Among all preseason top-30 TEs since 2012, the best-performing age group relative to ADP are the 33+ year-olds.
It's taken me over a week to process that, especially in the context of every other TE age group. Granted, the difference are very narrow. They've outperformed ADP 48% of the time. The other age groups (21-23, 24-26, 27-29, and 30-32) have been between 37% and 47%. In fact, the "prime-age" TEs in the 24-26 and 27-29 groups have been the worst performers relative to ADP.
There's a lot there, and it's only a fraction of the analysis contained in an ADP spreadsheet I've been developing for over two years, with 50,000+ cells of data. There's a lot of stuff in there I haven't even had time to analyze. There's more stuff I want to add to it when I have time.
The TE age anomaly jumped out at me earlier this month. I had to go back through the inputs to re-confirm everything was accurate. For example, Tony Gonzalez (36 years old) and Dallas Clark (33) had 10 and 22 ADPs in 2012, respectively. They finished #2 and #12. The 34-year-old Antonio Gates (TE17 ADP) demolished expectations in 2014, finishing as the #3 TE. And so on.
But there's always more context, and when you study this stuff every day, sometimes the context it easier to see (and admittedly, sometimes my blind spots prevent me from seeing it). In this case, I noticed a mini-trend within the larger 10-year trend. While 33+ year-old TEs have performed better than every other age group across a full decade, they've been huge underperformers the past four seasons. In 2018, Greg Olsen (TE5 ADP) finished 25th, while Delanie Walker (TE9 ADP) finished 96th. Olsen missed eight games. Walker missed 15.
Injuries sidelined these two a combined 11 games the following year. Injuries and low production diminished other older TEs' fantasy rankings, too. In all, only three of these 12 aged TEs these past four years (25%) have outperformed ADP expectations. Most of them were notable names--guys who were once top-10 or even top-5 fantasy tight ends, and the market believed they still had at least one good year left. But in most cases, the wheels came off.

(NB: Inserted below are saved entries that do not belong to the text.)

-- ==== Sys2Proof/Machine/Ops.lean ====
section
/-! DEFINITION. Machine/Ops.lean: the named operations that the families share: reading and writing one record,
the compatibility questions of R21 to R30, and the questions every block asks of the channels and the detectors. -/

namespace Sys2Proof.Machine

/-! ### One record of a bank -/

def State.chan (s : State) (c : Chan) : Channel := s.chans.get c
def State.green (s : State) (c : Chan) : Green := s.greens.get c
def State.det (s : State) (d : Det) : Detector := s.dets.get d
def State.pre (s : State) (p : Pre) : Preempt := s.pres.get p
def State.line (s : State) (l : Line) : ToneLine := s.tones.get l

def State.setChan (s : State) (c : Chan) (r : Channel) : State := { s with chans := vset s.chans c r }
def State.setGreen (s : State) (c : Chan) (r : Green) : State := { s with greens := vset s.greens c r }
def State.setDet (s : State) (d : Det) (r : Detector) : State := { s with dets := vset s.dets d r }
def State.setPre (s : State) (p : Pre) (r : Preempt) : State := { s with pres := vset s.pres p r }

/-! ### Unit modes -/

/-- ENTRY_RED, CONTROLLED and CLEARING_TO_FLASH: the control modes (R4, R29, R121). -/
def Mode.isControl : Mode → Bool
  | .entryRed | .controlled | .clearingToFlash => true
  | .startFlash | .localFlash | .faultFlash | .powerOut => false

/-- The four modes whose entry copies the pending timing sets (R3). -/
def Mode.copiesTiming : Mode → Bool
  | .startFlash | .localFlash | .faultFlash | .powerOut => true
  | .entryRed | .controlled | .clearingToFlash => false

/-- The four modes in which the flash transfer relay drive is energised (R136). -/
def Mode.relay : Mode → Bool
  | .entryRed | .controlled | .clearingToFlash | .localFlash => true
  | .startFlash | .faultFlash | .powerOut => false

/-- The unit mode, or in POWER_OUT the remembered mode (R17, R18, R29, R32). -/
def State.standingMode (s : State) : Mode :=
  if s.unit.mode = .powerOut then s.unit.remembered.getD .powerOut else s.unit.mode

/-! ### Channels -/

/-- A channel of type VEHICLE or PEDESTRIAN is a used channel (R1). -/
def Channel.used (c : Channel) : Bool := c.kind != .unused

/-- The indication of a channel, its held indication standing in for it in POWER_OUT (R61). -/
def State.shown (s : State) (c : Chan) : Indication :=
  if s.unit.mode = .powerOut then (s.chan c).held.getD .dark else (s.chan c).ind

/-- The channels that are GREEN, in the sense of R61. -/
def State.greenMask (s : State) : ChanSet := maskOf (fun c => s.shown c == .green)

/-- The used channels. -/
def State.usedMask (s : State) : ChanSet := maskOf (fun c => (s.chan c).used)

/-- The channels whose indication is RED or DARK (R44). -/
def State.clearMask (s : State) : ChanSet := maskOf (fun c => (s.chan c).ind == .red || (s.chan c).ind == .dark)

/-- The channels of a type whose own indication is GREEN. -/
def State.greenOf (s : State) (k : ChannelType) : ChanSet :=
  maskOf (fun c => (s.chan c).ind == .green && (s.chan c).kind == k)

/-! ### The in-use table (R21, R23) -/

/-- The place of a channel pair in the plug's rows: its cell of Table 2-2 less one (R23). -/
def pairIndex (i j : Chan) : Nat :=
  let a := min i.val j.val
  let b := max i.val j.val
  a * (31 - a) / 2 + (b - a - 1)

/-- Whether a table permits two channels together; a channel is compatible with itself (R21). -/
def compatible (t : PairTable) (i j : Chan) : Bool := i == j || t.getLsbD (pairIndex i j)

/-- The channels incompatible with a channel. -/
def conflictsOf (t : PairTable) (i : Chan) : ChanSet := maskOf (fun j => !compatible t i j)

/-- A set of channels no two of which are incompatible (R21). -/
def pairwiseCompatible (t : PairTable) (set : ChanSet) : Bool :=
  (List.finRange 16).all (fun i => !has set i || (set &&& conflictsOf t i) == 0)

/-! ### Detectors (R86 to R92) -/

/-- The lead of a pair: an odd detector number (Conventions). -/
def isLead (d : Det) : Bool := d.val % 2 == 0

/-- The other detector of the pair. -/
def partner (d : Det) : Det := if h : d.val % 2 = 0 then ⟨d.val + 1, by omega⟩ else ⟨d.val - 1, by omega⟩

/-- Whether a detector's own fault state is other than OK. -/
def Detector.faulted (r : Detector) : Bool := r.fault != .ok

/-- Whether a detector, or the pair that a lead stands for, is faulted (R98). -/
def State.detFaulted (s : State) (d : Det) : Bool :=
  (s.det d).faulted || ((s.det d).mode == .pair && (s.det (partner d)).faulted)

/-- Occupancy: a PRESENCE detector's level, or the lead of a pair while either member is on (R86, R88). -/
def State.detOccupied (s : State) (d : Det) : Bool :=
  match (s.det d).mode with
  | .presence => (s.det d).level
  | .pair => isLead d && ((s.det d).level || (s.det (partner d)).level)
  | .off | .pulse => false

/-- The channels on which a PRESENCE detector or a pair has a call condition (R91). -/
def State.callConds (s : State) (d : Det) : ChanSet :=
  let r := s.det d
  if s.detOccupied d && !s.detFaulted d && (r.mode != .pair || r.direction == .forward) then
    if r.delay ≤ r.delayTimer then r.callMask else r.callMask &&& s.greenMask
  else 0

/-- The channels that a detector reports occupied for extension (R92). -/
def State.extends (s : State) (d : Det) : ChanSet :=
  if s.detOccupied d && !s.detFaulted d then (s.det d).extendMask else 0

/-- The channels on which a faulted detector places its fault recall (R98). -/
def State.faultRecalls (s : State) (d : Det) : ChanSet :=
  let r := s.det d
  if r.mode != .off && (r.mode != .pair || isLead d) && s.detFaulted d && r.failAction == .placeRecall then r.callMask
  else 0

/-- The union of a set over all detectors. -/
def detUnion (f : Det → ChanSet) : ChanSet := (List.finRange 24).foldl (fun m d => m ||| f d) 0

/-- The channels with a live call from a non-locking detector (R91). -/
def State.liveCalls (s : State) : ChanSet := detUnion (fun d => if (s.det d).locking then 0 else s.callConds d)

/-- The channels on which some locking detector's call condition holds (R91). -/
def State.lockingConds (s : State) : ChanSet := detUnion (fun d => if (s.det d).locking then s.callConds d else 0)

/-- The channels with an occupied extending detector (R72). -/
def State.extended (s : State) : ChanSet := detUnion s.extends

/-! ### Calls (R64, R65) -/

/-- The channels with a constant call from their recall (R64). -/
def State.recallCalls (s : State) : ChanSet :=
  maskOf (fun c =>
    match (s.chan c).kind, (s.chan c).recallKind with
    | .vehicle, .min => true
    | .vehicle, .max => true
    | .pedestrian, .ped => true
    | _, _ => false)

/-- The channels whose call latch is set. -/
def State.latches (s : State) : ChanSet := maskOf (fun c => (s.green c).latch)

/-- The channels that have a call (R64); an UNUSED channel never has one. -/
def State.calls (s : State) : ChanSet :=
  s.usedMask &&& (s.latches ||| s.liveCalls ||| detUnion s.faultRecalls ||| s.recallCalls)

/-- Whether the record at an index of the queue is the current step. -/
def State.isCurrent (s : State) (i : Nat) : Bool := s.seq.current && i == s.seq.position

/-- The channels in the green set of a queued record other than the current step (R65). -/
def State.queuedSets (s : State) : ChanSet :=
  (s.seq.queue.zipIdx).foldl (fun m r => if s.isCurrent r.2 then m else m ||| r.1.greenSet) 0

/-- The channels with a serviceable call (R65). -/
def State.serviceable (s : State) : ChanSet := s.calls &&& ~~~ s.greenMask &&& s.queuedSets

/-- Whether a conflicting serviceable call exists for a channel (R65). -/
def State.pressed (s : State) (c : Chan) : Bool := (s.serviceable &&& conflictsOf s.compat.inUse c) != 0

/-! ### The step queue (R38 to R40) -/

/-- The record at the current position. -/
def State.record (s : State) : Option StepRecord := s.seq.queue[s.seq.position]?

/-- The green set of the current step, empty when there is none. -/
def State.currentSet (s : State) : ChanSet :=
  if s.seq.current then (s.record.map (·.greenSet)).getD 0 else 0

/-- The serial of the current step, 0 when there is none (R56). -/
def State.currentSerial (s : State) : Nat :=
  if s.seq.current then (s.record.map (·.serial)).getD 0 else 0

/-- A record is skipped when its skip flag is on and no channel of its green set has a call (R38). -/
def skipped (calls : ChanSet) (r : StepRecord) : Bool := r.skip && (r.greenSet &&& calls) == 0

/-- The first index of a list of queue indices whose record is not skipped. -/
def firstUnskipped (calls : ChanSet) (queue : List StepRecord) : List Nat → Option Nat
  | [] => none
  | i :: rest =>
    match queue[i]? with
    | some r => if skipped calls r then firstUnskipped calls queue rest else some i
    | none => firstUnskipped calls queue rest

/-- The queue indices a handover examines, in order, the current position not among them (R39). -/
def State.handoverOrder (s : State) : List Nat :=
  let n := s.seq.queue.length
  let p := s.seq.position
  match s.seq.mode with
  | .single => List.range' (p + 1) (n - (p + 1))
  | .cycle => List.range' (p + 1) (n - (p + 1)) ++ List.range' 0 (min p n)

/-- The eligible next step, as found from the current position (R39). -/
def State.eligible (s : State) : Option Nat := firstUnskipped s.calls s.seq.queue s.handoverOrder

/-- The record a first selection chooses: from the current position itself (R40). -/
def State.firstChoice (s : State) : Option Nat :=
  firstUnskipped s.calls s.seq.queue
    (match s.seq.mode with
     | .single => List.range' 0 s.seq.queue.length
     | .cycle => s.seq.position :: s.handoverOrder)

/-- The serial of the eligible next step, 0 when there is none or no step is current (R60; log entry 21). -/
def State.eligibleSerial (s : State) : Nat :=
  if s.seq.current then ((s.eligible.bind (fun i => s.seq.queue[i]?)).map (·.serial)).getD 0 else 0

/-- The queue index of the current position, 1 to 16, 0 when the queue is empty (R56). -/
def State.positionIndex (s : State) : Nat := if s.seq.queue.isEmpty then 0 else s.seq.position + 1

/-- The service flag: a preemption is in service (R106). -/
def State.inService (s : State) : Bool := s.arb.holder.isSome

/-- Whether a preemption input is active: its level on and its stuck flag clear (R104). -/
def Preempt.active (p : Preempt) : Bool := p.level && !p.stuck

/-! ### What the reports follow -/

/-- The queue part of what the STAGE report carries (R60). -/
structure StageKey where
  mode : Mode
  serial : Nat
  phase : StepPhase
  greenSet : ChanSet
  queueMode : QueueMode
  held : Nat
  index : Nat
  eligible : Nat
  hold : Bool
  force : Bool
  service : Bool
  pruned : Bool
  deriving DecidableEq, Repr

/-- What the STAGE report carries (R60). -/
def State.stageKey (s : State) : StageKey :=
  { mode := s.unit.mode, serial := s.currentSerial, phase := s.seq.phase, greenSet := s.currentSet,
    queueMode := s.seq.mode, held := s.seq.queue.length, index := s.positionIndex, eligible := s.eligibleSerial,
    hold := s.seq.hold, force := s.seq.force, service := s.inService, pruned := s.seq.pruned }

/-- The MODE, PREEMPT and STAGE flags set for what a change from `old` to `new` has changed (R60, R118, R137). -/
def noting (old new : State) : State :=
  flagIf (modeKey old != modeKey new) .mode
    (flagIf (preemptKey old != preemptKey new) .preempt
      (flagIf (old.stageKey != new.stageKey) .stage new))

end Sys2Proof.Machine
end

This summer, as subscribers know, I've ranked the 32-year-old Travis Kelce 18 spots below his overall ADP. The 31-year-old Zach Ertz is 80 spots below his ADP. And even after Rob Gronkowski announced his retirement--before the Bucs signed the 32-year-old Kyle Rudolph--I was urging caution about the hype surrounding the 31-year-old Cameron Brate.
Calling someone like Kelce overvalued is an easy way to turn people off, especially if you have him in dynasty, or if you're dead-set on drafting him in the second round of a PPR league. And I get it: for years he's been as reliably elite as any TE in history. While not in the same category, Olsen was the preseason TE3 for three straight summers, the last coming in 2017 when he was 32 years old. He'd put together three straight 1,000-yard campaigns and hadn't missed a game in over five seasons. Then it all fell apart in 2017, and the interesting thing is, the market still believed in him in 2018, ranking him as the TE5. He played barely half of that season.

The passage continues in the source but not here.